For the smaller, so-called Group of Five conferences, which include Conference USA and the Mountain West, the new NIL environment puts football championships even further out of reach. The average value of Top 25 players at any position at schools such as Liberty (part of Conference USA) or Boise State (in the Mountain West) is just under $50,000.
The money is lucrative in the top tier of men’s and women’s basketball, as well: A starting five of Top-25-earning men’s basketball players costs about $3.3 million, with forwards on the top of the pay scale making around $750,000. And while women’s basketball earnings are comparatively much lower, top-level women’s players have had substantial growth since last year, with pay across all positions up by $30,000.

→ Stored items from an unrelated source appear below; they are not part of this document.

-- ==== Sys2Proof/Machine/Bits.lean ====
section
/-!
DEFINITION. Helpers every chapter uses: bit fields of registers (R4), network byte order (R5),
sparse tables kept in one canonical form, the checks the spec names by algorithm (CRC-32C of R506,
the ones'-complement sum of R38) and the keyed hash SipHash-2-4 of R243.
-/
namespace Sys2Proof.Machine

/-! ### Sparse tables: keys strictly rising -/

/-- A sparse table from numbers. Its canonical form is `sorted`: keys strictly rising. -/
abbrev Tbl (α : Type) := List (Nat × α)

/-- The entry at a key. -/
def look {α : Type} (k : Nat) : Tbl α → Option α
  | [] => none
  | (i, x) :: t => if i = k then some x else look k t

/-- Write an entry, keeping the keys strictly rising. -/
def put {α : Type} (k : Nat) (x : α) : Tbl α → Tbl α
  | [] => [(k, x)]
  | (i, y) :: t =>
    if i = k then (k, x) :: t else if k < i then (k, x) :: (i, y) :: t else (i, y) :: put k x t

/-- Remove an entry. -/
def del {α : Type} (k : Nat) : Tbl α → Tbl α
  | [] => []
  | (i, y) :: t => if i = k then del k t else (i, y) :: del k t

/-- Every key of the table is above a bound. -/
def keysAbove {α : Type} (b : Nat) : Tbl α → Bool
  | [] => true
  | (i, _) :: t => decide (b < i) && keysAbove i t

/-- The canonical form: keys strictly rising. -/
def sorted {α : Type} : Tbl α → Bool
  | [] => true
  | (i, _) :: t => keysAbove i t

/-- The lowest key from k on that a sorted table does not list. -/
def firstGap {α : Type} : Nat → Tbl α → Nat
  | k, [] => k
  | k, (i, _) :: t => if i < k then firstGap k t else if i = k then firstGap (k + 1) t else k

/-- Change the entry at a key, if there is one. -/
def adjust {α : Type} (k : Nat) (f : α → α) (t : Tbl α) : Tbl α :=
  match look k t with
  | some x => put k (f x) t
  | none => t

/-- Read with a value for absent keys. -/
def lookD {α : Type} (k : Nat) (dflt : α) (t : Tbl α) : α := (look k t).getD dflt

/-- Write, leaving out entries that equal what an absent key reads as. -/
def putD {α : Type} [DecidableEq α] (k : Nat) (dflt x : α) (t : Tbl α) : Tbl α :=
  if x = dflt then del k t else put k x t

/-- A set of numbers, kept in rising order. -/
def insertNat (n : Nat) : List Nat → List Nat
  | [] => [n]
  | i :: t => if i = n then i :: t else if n < i then n :: i :: t else i :: insertNat n t

/-! ### Bit fields (R4) -/

/-- Bits [lo+width-1 : lo] of a register. -/
def bitsOf (w : Word) (lo width : Nat) : Nat := (w.toNat >>> lo) % 2 ^ width

/-- The mask of a field. -/
def fieldMask (lo width : Nat) : Word := BitVec.ofNat 32 ((2 ^ width - 1) <<< lo)

/-- A register with one field replaced. -/
def withBits (w : Word) (lo width v : Nat) : Word :=
  (w &&& ~~~ (fieldMask lo width)) ||| (BitVec.ofNat 32 ((v % 2 ^ width) <<< lo))

/-- Bit k of a number. -/
def bit (n k : Nat) : Bool := n.testBit k

/-- A bit as a number. -/
def b2n (b : Bool) : Nat := if b then 1 else 0

/-- A number with one bit set or cleared. -/
def setBit (n k : Nat) (b : Bool) : Nat :=
  if n.testBit k then (if b then n else n - 2 ^ k) else (if b then n + 2 ^ k else n)

/-- Saturating addition. -/
def satAdd (a b max : Nat) : Nat := if a + b ≤ max then a + b else max

/-- Two's-complement reading of the low bits of a number. -/
def signed (width n : Nat) : Int := (BitVec.ofNat width n).toInt

/-- Two's-complement bits of an integer. -/
def unsignedOf (width : Nat) (i : Int) : Nat := (BitVec.ofInt width i).toNat

/-! ### Network byte order (R5) -/

/-- The low k bytes of a number, most significant first. -/
def be : Nat → Nat → List Byte
  | 0, _ => []
  | k + 1, n => BitVec.ofNat 8 (n / 256 ^ k) :: be k n

/-- The number that bytes spell, most significant first. -/
def ofBe (l : List Byte) : Nat := l.foldl (fun a b => a * 256 + b.toNat) 0

/-- The number that bytes spell, least significant first. -/
def ofLe : List Byte → Nat
  | [] => 0
  | b :: t => b.toNat + 256 * ofLe t

/-- n bytes from an offset. -/
def slice (l : List Byte) (off n : Nat) : List Byte := (l.drop off).take n

/-- The number in n bytes from an offset; bytes past the end read as nothing. -/
def fieldBe (l : List Byte) (off n : Nat) : Nat := ofBe (slice l off n)

/-- n zero bytes. -/
def zeros (n : Nat) : List Byte := List.replicate n 0

/-- A list cut or padded with zero bytes to n bytes. -/
def padTo (n : Nat) (l : List Byte) : List Byte := (l.take n) ++ zeros (n - l.length)

/-- Ceiling division. -/
def ceilDiv (a b : Nat) : Nat := (a + b - 1) / b

/-- Cut a list into pieces of n, with fuel. -/
def chunks {α : Type} (n : Nat) : Nat → List α → List (List α)
  | 0, _ => []
  | f + 1, l => if l.isEmpty then [] else l.take n :: chunks n f (l.drop n)

/-- Replace bytes from an offset on, extending the list where needed. -/
def overlay (old : List Byte) (off : Nat) (new : List Byte) : List Byte :=
  padTo off old ++ new ++ old.drop (off + new.length)

/-! ### CRC-32C (R506: initial 0xFFFF_FFFF, reflected, final complement) -/

/-- One bit step of the reflected Castagnoli polynomial. -/
def crcBit (c : Word) : Word :=
  if c.getLsbD 0 then (c >>> 1) ^^^ 0x82F63B78#32 else c >>> 1

/-- Eight bit steps. -/
def crcByte (c : Word) (b : Byte) : Word :=
  let c0 := c ^^^ b.zeroExtend 32
  crcBit (crcBit (crcBit (crcBit (crcBit (crcBit (crcBit (crcBit c0)))))))

/-- CRC-32C of a byte string. -/
def crc32c (l : List Byte) : Word := ~~~ (l.foldl crcByte 0xFFFFFFFF#32)

/-! ### The ones'-complement sum and the balance word (R38) -/

/-- Ones'-complement addition of 16-bit words: the carry out of bit 15 goes back into bit 0. -/
def onesAdd (a b : Nat) : Nat :=
  let s := a + b
  if s < 65536 then s else s - 65535

/-- Ones'-complement sum of the 16-bit words of a byte string; an odd last byte is the high byte. -/
def onesSum : List Byte → Nat
  | [] => 0
  | [a] => a.toNat * 256
  | a :: b :: t => onesAdd (a.toNat * 256 + b.toNat) (onesSum t)

/-- The balance word: the complement of the sum of everything before it. -/
def balanceWord (l : List Byte) : Nat := 65535 - onesSum l

/-! ### SipHash-2-4 (R243) -/

/-- The four words of SipHash state. -/
structure Sip where
  v0 : DWord
  v1 : DWord
  v2 : DWord
  v3 : DWord
  deriving DecidableEq, Repr

/-- One SipRound. -/
def Sip.round (s : Sip) : Sip :=
  let a0 := s.v0 + s.v1
  let a1 := (s.v1.rotateLeft 13) ^^^ a0
  let a0 := a0.rotateLeft 32
  let a2 := s.v2 + s.v3
  let a3 := (s.v3.rotateLeft 16) ^^^ a2
  let b0 := a0 + a3
  let b3 := (a3.rotateLeft 21) ^^^ b0
  let b2 := a2 + a1
  let b1 := (a1.rotateLeft 17) ^^^ b2
  ⟨b0, b1, b2.rotateLeft 32, b3⟩

/-- Absorb one message word: two rounds. -/
def Sip.absorb (s : Sip) (m : DWord) : Sip :=
  let t := (Sip.mk s.v0 s.v1 s.v2 (s.v3 ^^^ m)).round.round
  ⟨t.v0 ^^^ m, t.v1, t.v2, t.v3⟩

/-- Absorb a message, eight bytes little-endian at a time; the last word carries the length. -/
def Sip.message (len : Nat) : Nat → List Byte → Sip → Sip
  | 0, _, s => s
  | f + 1, l, s =>
    if l.length < 8 then s.absorb (BitVec.ofNat 64 (ofLe l + (len % 256) * 2 ^ 56))
    else Sip.message len f (l.drop 8) (s.absorb (BitVec.ofNat 64 (ofLe (l.take 8))))

/-- SipHash-2-4 of a byte string under a 128-bit key whose bytes count from the least significant. -/
def sipHash (key : BitVec 128) (l : List Byte) : DWord :=
  let k0 : DWord := key.setWidth 64
  let k1 : DWord := (key >>> 64).setWidth 64
  let s : Sip := ⟨k0 ^^^ 0x736F6D6570736575#64, k1 ^^^ 0x646F72616E646F6D#64,
    k0 ^^^ 0x6C7967656E657261#64, k1 ^^^ 0x7465646279746573#64⟩
  let t := Sip.message l.length (l.length / 8 + 1) l s
  let u := (Sip.mk t.v0 t.v1 (t.v2 ^^^ 0xFF#64) t.v3).round.round.round.round
  u.v0 ^^^ u.v1 ^^^ u.v2 ^^^ u.v3

end Sys2Proof.Machine
end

For many athletes — those who aren’t top stars in the marquee sports — the NIL era is different, though no less exciting. Zoe Ledet, a 19-year-old sprinter at West Virginia State University, joined TikTok in 2020, at the height of COVID-era teenage boredom. She said she quickly amassed a following for “funny skits, hair care, you know, relatable stuff” and now has 1.7 million followers on the platform and nearly 300,000 on Instagram. Still, Ledet never thought brands would be interested in working with her as an athlete.
“I knew that big track athletes like Sha’Carri could get deals with Nike, but I didn’t know there were smaller deals to be had,” said Ledet, referring to Olympic sprinter Sha’Carri Richardson.
Last year, during her freshman season, Ledet was approached by BE Collective+, an organization that supports student athletes from historically Black colleges and universities in the NIL market. She signed with the group and had NIL deals worth about $3,500 in her first year.
For Ledet, those earnings aren’t life-changing money, but she has been able to use platforms such as the BE Collective+ and Opendorse to gain a better sense of her value in the new marketplace. Her followers now ask her to post more about track and to share videos from meets, content that she hopes will in turn lead to more NIL deals.
“There are a lot of athletes bigger than me, of course, but NIL has allowed athletes like me to widen our platform and get more recognition, too,” she said.